Task prompt:
Below are entries; output exactly the lines from the one with "8 ≤ f.octets.length →" to the one with "exec (.trunkArrival f)", both included, and nothing else.

═════ Supplied information ═════

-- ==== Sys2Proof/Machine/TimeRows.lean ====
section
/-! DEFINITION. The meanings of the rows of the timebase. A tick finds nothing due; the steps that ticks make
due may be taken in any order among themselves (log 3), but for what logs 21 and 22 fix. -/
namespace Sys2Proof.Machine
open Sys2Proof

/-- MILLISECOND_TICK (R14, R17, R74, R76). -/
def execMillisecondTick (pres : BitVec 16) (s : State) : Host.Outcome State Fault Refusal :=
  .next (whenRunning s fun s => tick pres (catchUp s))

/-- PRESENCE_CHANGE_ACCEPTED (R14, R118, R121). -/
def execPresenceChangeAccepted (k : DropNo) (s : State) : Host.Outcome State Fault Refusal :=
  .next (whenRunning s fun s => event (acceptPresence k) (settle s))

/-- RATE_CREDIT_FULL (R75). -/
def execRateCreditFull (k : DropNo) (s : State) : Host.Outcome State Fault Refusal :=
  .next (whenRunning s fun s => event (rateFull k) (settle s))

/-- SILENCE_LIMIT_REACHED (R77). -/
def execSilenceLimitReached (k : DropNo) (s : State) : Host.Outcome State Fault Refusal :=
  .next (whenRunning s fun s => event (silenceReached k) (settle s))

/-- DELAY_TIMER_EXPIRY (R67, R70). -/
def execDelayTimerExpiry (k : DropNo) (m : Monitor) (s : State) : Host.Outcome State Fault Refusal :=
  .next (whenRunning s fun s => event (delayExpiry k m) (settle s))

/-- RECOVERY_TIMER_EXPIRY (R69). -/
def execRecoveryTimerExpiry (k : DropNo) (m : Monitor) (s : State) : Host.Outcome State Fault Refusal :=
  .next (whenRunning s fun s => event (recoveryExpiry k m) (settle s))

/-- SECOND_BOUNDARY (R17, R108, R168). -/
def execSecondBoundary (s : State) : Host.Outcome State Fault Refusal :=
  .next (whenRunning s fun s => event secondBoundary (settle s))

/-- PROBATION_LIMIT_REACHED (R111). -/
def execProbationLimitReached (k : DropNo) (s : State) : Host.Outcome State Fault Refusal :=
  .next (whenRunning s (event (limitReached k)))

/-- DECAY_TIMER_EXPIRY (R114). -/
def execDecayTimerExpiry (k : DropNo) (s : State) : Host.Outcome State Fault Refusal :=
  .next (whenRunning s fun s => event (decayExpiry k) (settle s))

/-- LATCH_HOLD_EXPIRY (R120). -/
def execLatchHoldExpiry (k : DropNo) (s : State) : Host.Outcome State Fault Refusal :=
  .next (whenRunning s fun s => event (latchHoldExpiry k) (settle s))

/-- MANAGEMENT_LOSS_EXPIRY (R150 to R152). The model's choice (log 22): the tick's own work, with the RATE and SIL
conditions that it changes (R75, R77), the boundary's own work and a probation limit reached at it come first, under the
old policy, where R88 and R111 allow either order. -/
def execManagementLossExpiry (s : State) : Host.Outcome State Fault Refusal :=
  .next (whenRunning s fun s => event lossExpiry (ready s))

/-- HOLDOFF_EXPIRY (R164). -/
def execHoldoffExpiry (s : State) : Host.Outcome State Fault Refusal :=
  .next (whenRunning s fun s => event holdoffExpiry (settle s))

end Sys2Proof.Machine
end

═════
═════ Supplied information ═════

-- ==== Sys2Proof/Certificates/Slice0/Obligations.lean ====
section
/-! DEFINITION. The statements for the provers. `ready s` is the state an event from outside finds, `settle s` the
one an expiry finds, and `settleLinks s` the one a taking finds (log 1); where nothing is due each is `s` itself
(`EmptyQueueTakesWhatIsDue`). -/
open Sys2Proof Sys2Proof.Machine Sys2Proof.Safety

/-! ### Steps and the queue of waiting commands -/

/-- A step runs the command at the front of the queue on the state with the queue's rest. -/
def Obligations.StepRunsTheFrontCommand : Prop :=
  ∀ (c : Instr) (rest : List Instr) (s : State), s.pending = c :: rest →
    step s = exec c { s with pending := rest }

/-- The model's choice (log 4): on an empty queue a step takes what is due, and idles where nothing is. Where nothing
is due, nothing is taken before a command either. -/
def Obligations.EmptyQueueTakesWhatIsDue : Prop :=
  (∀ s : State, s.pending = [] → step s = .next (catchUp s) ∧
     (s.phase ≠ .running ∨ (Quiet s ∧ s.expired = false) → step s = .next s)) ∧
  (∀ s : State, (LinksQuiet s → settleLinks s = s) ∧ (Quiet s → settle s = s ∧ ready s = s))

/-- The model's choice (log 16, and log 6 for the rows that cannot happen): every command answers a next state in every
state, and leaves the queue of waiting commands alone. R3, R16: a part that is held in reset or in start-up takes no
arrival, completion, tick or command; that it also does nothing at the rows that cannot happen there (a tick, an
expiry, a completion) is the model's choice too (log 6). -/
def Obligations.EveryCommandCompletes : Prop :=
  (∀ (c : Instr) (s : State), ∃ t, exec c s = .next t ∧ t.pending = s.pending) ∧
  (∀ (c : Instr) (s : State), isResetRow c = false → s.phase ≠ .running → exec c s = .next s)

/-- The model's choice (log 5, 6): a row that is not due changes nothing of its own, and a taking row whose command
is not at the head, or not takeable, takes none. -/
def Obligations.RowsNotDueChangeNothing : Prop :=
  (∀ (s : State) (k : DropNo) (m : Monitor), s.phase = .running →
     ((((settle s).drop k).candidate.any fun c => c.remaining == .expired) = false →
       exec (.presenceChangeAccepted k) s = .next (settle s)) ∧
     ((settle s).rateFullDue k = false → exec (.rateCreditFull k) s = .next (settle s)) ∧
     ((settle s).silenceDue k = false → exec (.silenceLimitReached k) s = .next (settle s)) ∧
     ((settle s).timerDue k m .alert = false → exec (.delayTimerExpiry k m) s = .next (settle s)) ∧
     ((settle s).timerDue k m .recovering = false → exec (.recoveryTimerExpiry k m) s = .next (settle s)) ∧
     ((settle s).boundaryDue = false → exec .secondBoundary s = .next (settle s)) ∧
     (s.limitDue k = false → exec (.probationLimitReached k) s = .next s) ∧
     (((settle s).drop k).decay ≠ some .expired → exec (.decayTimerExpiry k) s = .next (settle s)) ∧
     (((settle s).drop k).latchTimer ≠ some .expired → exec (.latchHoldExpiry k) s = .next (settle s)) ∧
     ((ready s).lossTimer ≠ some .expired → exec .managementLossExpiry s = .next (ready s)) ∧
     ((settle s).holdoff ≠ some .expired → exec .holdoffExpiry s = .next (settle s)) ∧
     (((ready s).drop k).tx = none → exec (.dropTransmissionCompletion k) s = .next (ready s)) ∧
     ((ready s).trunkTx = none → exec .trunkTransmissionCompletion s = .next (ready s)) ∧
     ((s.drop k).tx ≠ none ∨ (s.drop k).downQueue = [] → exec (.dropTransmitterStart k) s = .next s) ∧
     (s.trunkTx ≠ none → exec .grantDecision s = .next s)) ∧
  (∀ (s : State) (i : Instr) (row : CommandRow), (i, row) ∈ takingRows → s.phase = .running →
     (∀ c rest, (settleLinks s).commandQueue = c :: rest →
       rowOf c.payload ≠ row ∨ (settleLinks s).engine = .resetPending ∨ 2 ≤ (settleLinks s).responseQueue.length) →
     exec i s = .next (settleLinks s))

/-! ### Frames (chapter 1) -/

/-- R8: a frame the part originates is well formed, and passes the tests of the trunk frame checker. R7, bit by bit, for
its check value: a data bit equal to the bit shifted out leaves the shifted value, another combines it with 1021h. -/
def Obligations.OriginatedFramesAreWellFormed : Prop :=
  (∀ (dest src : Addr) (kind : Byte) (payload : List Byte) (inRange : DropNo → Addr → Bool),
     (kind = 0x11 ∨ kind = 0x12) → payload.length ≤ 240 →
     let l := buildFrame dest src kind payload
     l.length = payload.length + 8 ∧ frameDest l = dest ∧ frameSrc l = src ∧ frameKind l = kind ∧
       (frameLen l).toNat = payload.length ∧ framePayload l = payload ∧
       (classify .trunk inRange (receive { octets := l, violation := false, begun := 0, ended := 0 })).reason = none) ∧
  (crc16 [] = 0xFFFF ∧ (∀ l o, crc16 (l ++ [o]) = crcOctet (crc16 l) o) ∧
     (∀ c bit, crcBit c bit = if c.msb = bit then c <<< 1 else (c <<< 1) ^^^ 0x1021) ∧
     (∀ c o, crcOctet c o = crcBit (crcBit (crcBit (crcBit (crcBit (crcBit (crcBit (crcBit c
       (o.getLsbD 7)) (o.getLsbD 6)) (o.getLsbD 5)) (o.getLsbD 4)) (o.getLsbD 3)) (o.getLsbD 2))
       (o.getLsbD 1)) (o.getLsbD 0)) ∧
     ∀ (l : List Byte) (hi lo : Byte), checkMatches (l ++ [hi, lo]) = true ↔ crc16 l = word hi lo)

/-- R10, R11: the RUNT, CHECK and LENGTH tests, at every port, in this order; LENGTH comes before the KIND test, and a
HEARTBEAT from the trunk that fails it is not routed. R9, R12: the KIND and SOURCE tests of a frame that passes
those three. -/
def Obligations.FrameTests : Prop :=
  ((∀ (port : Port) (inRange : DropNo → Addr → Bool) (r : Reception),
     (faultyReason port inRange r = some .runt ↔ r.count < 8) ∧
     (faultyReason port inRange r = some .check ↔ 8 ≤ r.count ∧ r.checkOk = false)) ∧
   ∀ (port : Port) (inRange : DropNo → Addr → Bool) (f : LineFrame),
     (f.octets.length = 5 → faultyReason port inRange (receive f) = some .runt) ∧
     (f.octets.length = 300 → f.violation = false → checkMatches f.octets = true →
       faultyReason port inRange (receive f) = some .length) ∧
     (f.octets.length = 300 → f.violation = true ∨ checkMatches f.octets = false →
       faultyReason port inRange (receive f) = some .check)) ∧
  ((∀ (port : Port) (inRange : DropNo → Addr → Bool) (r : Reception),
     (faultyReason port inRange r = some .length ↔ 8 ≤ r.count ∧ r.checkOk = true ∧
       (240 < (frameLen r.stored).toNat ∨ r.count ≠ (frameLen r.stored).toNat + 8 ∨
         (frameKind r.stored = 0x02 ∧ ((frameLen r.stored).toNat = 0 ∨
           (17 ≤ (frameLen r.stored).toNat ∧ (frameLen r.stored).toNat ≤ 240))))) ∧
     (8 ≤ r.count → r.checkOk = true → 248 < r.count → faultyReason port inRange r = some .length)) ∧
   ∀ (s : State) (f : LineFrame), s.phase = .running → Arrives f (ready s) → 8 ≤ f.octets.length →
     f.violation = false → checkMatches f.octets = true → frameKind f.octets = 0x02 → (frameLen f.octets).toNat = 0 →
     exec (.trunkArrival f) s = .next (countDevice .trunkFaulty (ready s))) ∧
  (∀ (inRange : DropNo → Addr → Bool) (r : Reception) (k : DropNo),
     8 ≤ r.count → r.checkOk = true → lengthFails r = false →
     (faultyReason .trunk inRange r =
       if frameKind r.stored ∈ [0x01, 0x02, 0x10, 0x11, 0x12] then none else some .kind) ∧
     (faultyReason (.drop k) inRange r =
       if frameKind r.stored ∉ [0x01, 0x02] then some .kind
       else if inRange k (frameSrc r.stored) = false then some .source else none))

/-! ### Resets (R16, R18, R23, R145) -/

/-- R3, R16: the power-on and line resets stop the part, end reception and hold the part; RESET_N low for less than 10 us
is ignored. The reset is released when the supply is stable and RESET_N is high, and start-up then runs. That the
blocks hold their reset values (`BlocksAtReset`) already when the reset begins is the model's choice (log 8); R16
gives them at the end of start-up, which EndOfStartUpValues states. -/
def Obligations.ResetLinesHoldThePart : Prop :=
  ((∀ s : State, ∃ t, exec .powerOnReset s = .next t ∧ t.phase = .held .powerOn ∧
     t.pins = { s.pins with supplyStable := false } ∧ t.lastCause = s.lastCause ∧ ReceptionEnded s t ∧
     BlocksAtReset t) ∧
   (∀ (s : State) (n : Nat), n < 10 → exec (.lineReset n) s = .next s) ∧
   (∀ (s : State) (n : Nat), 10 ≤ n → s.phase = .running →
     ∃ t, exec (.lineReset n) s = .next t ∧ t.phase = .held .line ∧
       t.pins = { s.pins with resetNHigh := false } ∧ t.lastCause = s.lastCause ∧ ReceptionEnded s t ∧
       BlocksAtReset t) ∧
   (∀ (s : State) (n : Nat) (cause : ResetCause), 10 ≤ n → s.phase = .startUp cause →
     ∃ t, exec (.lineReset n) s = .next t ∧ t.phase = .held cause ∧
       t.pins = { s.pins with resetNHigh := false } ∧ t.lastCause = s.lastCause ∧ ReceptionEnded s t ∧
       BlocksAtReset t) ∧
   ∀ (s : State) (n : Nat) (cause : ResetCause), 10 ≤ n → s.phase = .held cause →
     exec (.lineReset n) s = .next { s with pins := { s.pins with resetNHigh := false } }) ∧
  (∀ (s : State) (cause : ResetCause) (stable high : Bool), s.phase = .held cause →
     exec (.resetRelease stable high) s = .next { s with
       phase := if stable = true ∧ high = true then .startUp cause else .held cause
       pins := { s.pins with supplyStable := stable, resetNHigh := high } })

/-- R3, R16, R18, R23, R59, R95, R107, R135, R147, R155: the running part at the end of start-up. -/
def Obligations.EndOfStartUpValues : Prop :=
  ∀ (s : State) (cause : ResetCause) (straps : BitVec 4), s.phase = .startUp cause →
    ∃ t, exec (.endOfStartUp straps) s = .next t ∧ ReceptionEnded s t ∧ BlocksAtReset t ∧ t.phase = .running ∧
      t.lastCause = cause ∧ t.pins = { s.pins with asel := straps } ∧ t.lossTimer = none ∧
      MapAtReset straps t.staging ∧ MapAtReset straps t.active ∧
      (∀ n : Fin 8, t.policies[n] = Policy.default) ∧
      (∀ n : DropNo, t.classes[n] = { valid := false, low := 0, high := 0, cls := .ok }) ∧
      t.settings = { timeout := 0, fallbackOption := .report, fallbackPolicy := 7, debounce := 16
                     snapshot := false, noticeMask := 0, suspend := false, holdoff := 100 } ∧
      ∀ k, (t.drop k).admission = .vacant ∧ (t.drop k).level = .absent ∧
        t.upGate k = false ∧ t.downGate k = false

═════
═════ Supplied information ═════

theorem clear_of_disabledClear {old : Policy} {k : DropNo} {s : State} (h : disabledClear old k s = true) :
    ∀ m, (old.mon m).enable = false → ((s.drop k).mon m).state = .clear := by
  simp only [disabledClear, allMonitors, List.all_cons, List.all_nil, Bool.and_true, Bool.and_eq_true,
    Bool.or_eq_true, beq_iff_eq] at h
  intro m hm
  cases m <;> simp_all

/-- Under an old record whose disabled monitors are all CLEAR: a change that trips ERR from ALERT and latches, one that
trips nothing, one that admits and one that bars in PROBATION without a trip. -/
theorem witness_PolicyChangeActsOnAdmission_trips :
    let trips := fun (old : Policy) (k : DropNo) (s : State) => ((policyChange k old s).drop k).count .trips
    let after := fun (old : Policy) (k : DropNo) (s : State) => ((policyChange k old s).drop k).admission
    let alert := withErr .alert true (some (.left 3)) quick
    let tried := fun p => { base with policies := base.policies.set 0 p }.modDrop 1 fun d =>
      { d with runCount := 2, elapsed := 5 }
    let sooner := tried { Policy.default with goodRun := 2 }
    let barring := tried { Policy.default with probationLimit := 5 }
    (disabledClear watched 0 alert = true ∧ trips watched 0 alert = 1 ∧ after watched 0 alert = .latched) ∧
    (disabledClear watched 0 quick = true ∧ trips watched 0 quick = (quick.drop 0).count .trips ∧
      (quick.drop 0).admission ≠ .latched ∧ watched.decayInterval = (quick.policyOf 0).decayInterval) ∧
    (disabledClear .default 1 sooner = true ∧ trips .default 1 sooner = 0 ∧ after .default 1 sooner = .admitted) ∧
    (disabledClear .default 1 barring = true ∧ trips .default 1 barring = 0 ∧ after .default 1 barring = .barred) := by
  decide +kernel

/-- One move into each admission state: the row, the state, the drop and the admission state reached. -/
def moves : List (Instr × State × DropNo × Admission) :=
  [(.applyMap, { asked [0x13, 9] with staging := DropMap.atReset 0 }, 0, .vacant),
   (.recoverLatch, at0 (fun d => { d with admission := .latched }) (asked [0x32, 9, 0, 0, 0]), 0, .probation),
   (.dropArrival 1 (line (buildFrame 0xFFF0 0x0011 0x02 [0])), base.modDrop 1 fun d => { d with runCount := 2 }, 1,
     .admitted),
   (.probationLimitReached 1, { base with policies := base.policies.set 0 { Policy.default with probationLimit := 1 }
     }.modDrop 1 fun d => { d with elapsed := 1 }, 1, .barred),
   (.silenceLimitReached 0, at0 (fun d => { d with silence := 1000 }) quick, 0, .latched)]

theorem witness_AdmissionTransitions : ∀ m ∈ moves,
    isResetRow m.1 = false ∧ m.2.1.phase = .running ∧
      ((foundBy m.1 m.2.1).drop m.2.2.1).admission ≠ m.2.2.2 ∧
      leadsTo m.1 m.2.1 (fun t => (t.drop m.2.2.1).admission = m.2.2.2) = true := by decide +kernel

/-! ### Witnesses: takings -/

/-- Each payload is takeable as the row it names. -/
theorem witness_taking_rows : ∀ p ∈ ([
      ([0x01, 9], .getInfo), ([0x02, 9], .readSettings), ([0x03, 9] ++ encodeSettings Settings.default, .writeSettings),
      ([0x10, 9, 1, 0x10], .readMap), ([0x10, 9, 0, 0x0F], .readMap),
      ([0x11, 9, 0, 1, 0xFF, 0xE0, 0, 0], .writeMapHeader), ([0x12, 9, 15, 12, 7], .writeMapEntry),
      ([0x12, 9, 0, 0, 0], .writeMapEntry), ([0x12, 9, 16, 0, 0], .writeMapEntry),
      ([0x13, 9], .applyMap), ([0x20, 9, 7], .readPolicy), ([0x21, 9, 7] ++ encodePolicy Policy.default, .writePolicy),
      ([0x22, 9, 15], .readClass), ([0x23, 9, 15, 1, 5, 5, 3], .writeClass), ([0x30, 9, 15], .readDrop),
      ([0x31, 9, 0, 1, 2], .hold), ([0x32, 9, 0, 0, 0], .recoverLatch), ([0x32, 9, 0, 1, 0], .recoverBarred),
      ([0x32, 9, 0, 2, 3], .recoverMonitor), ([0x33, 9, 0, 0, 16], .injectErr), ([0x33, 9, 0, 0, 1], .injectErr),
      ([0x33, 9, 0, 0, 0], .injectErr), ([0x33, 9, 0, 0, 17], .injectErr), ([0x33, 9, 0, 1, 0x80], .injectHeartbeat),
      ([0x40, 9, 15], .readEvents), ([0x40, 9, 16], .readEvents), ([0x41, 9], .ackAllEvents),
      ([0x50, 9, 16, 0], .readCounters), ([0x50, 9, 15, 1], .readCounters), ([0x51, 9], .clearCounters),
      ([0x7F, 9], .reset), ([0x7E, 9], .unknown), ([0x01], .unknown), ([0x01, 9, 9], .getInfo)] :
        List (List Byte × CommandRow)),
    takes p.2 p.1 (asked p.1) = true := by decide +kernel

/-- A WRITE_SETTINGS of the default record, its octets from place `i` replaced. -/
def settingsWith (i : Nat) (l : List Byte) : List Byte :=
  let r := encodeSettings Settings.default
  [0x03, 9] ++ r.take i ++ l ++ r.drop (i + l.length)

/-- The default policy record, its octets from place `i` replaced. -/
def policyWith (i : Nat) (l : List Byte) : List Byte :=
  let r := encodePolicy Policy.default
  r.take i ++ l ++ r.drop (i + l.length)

═════

Task response:
   ∀ (s : State) (f : LineFrame), s.phase = .running → Arrives f (ready s) → 8 ≤ f.octets.length →
     f.violation = false → checkMatches f.octets = true → frameKind f.octets = 0x02 → (frameLen f.octets).toNat = 0 →
     exec (.trunkArrival f) s = .next (countDevice .trunkFaulty (ready s))) ∧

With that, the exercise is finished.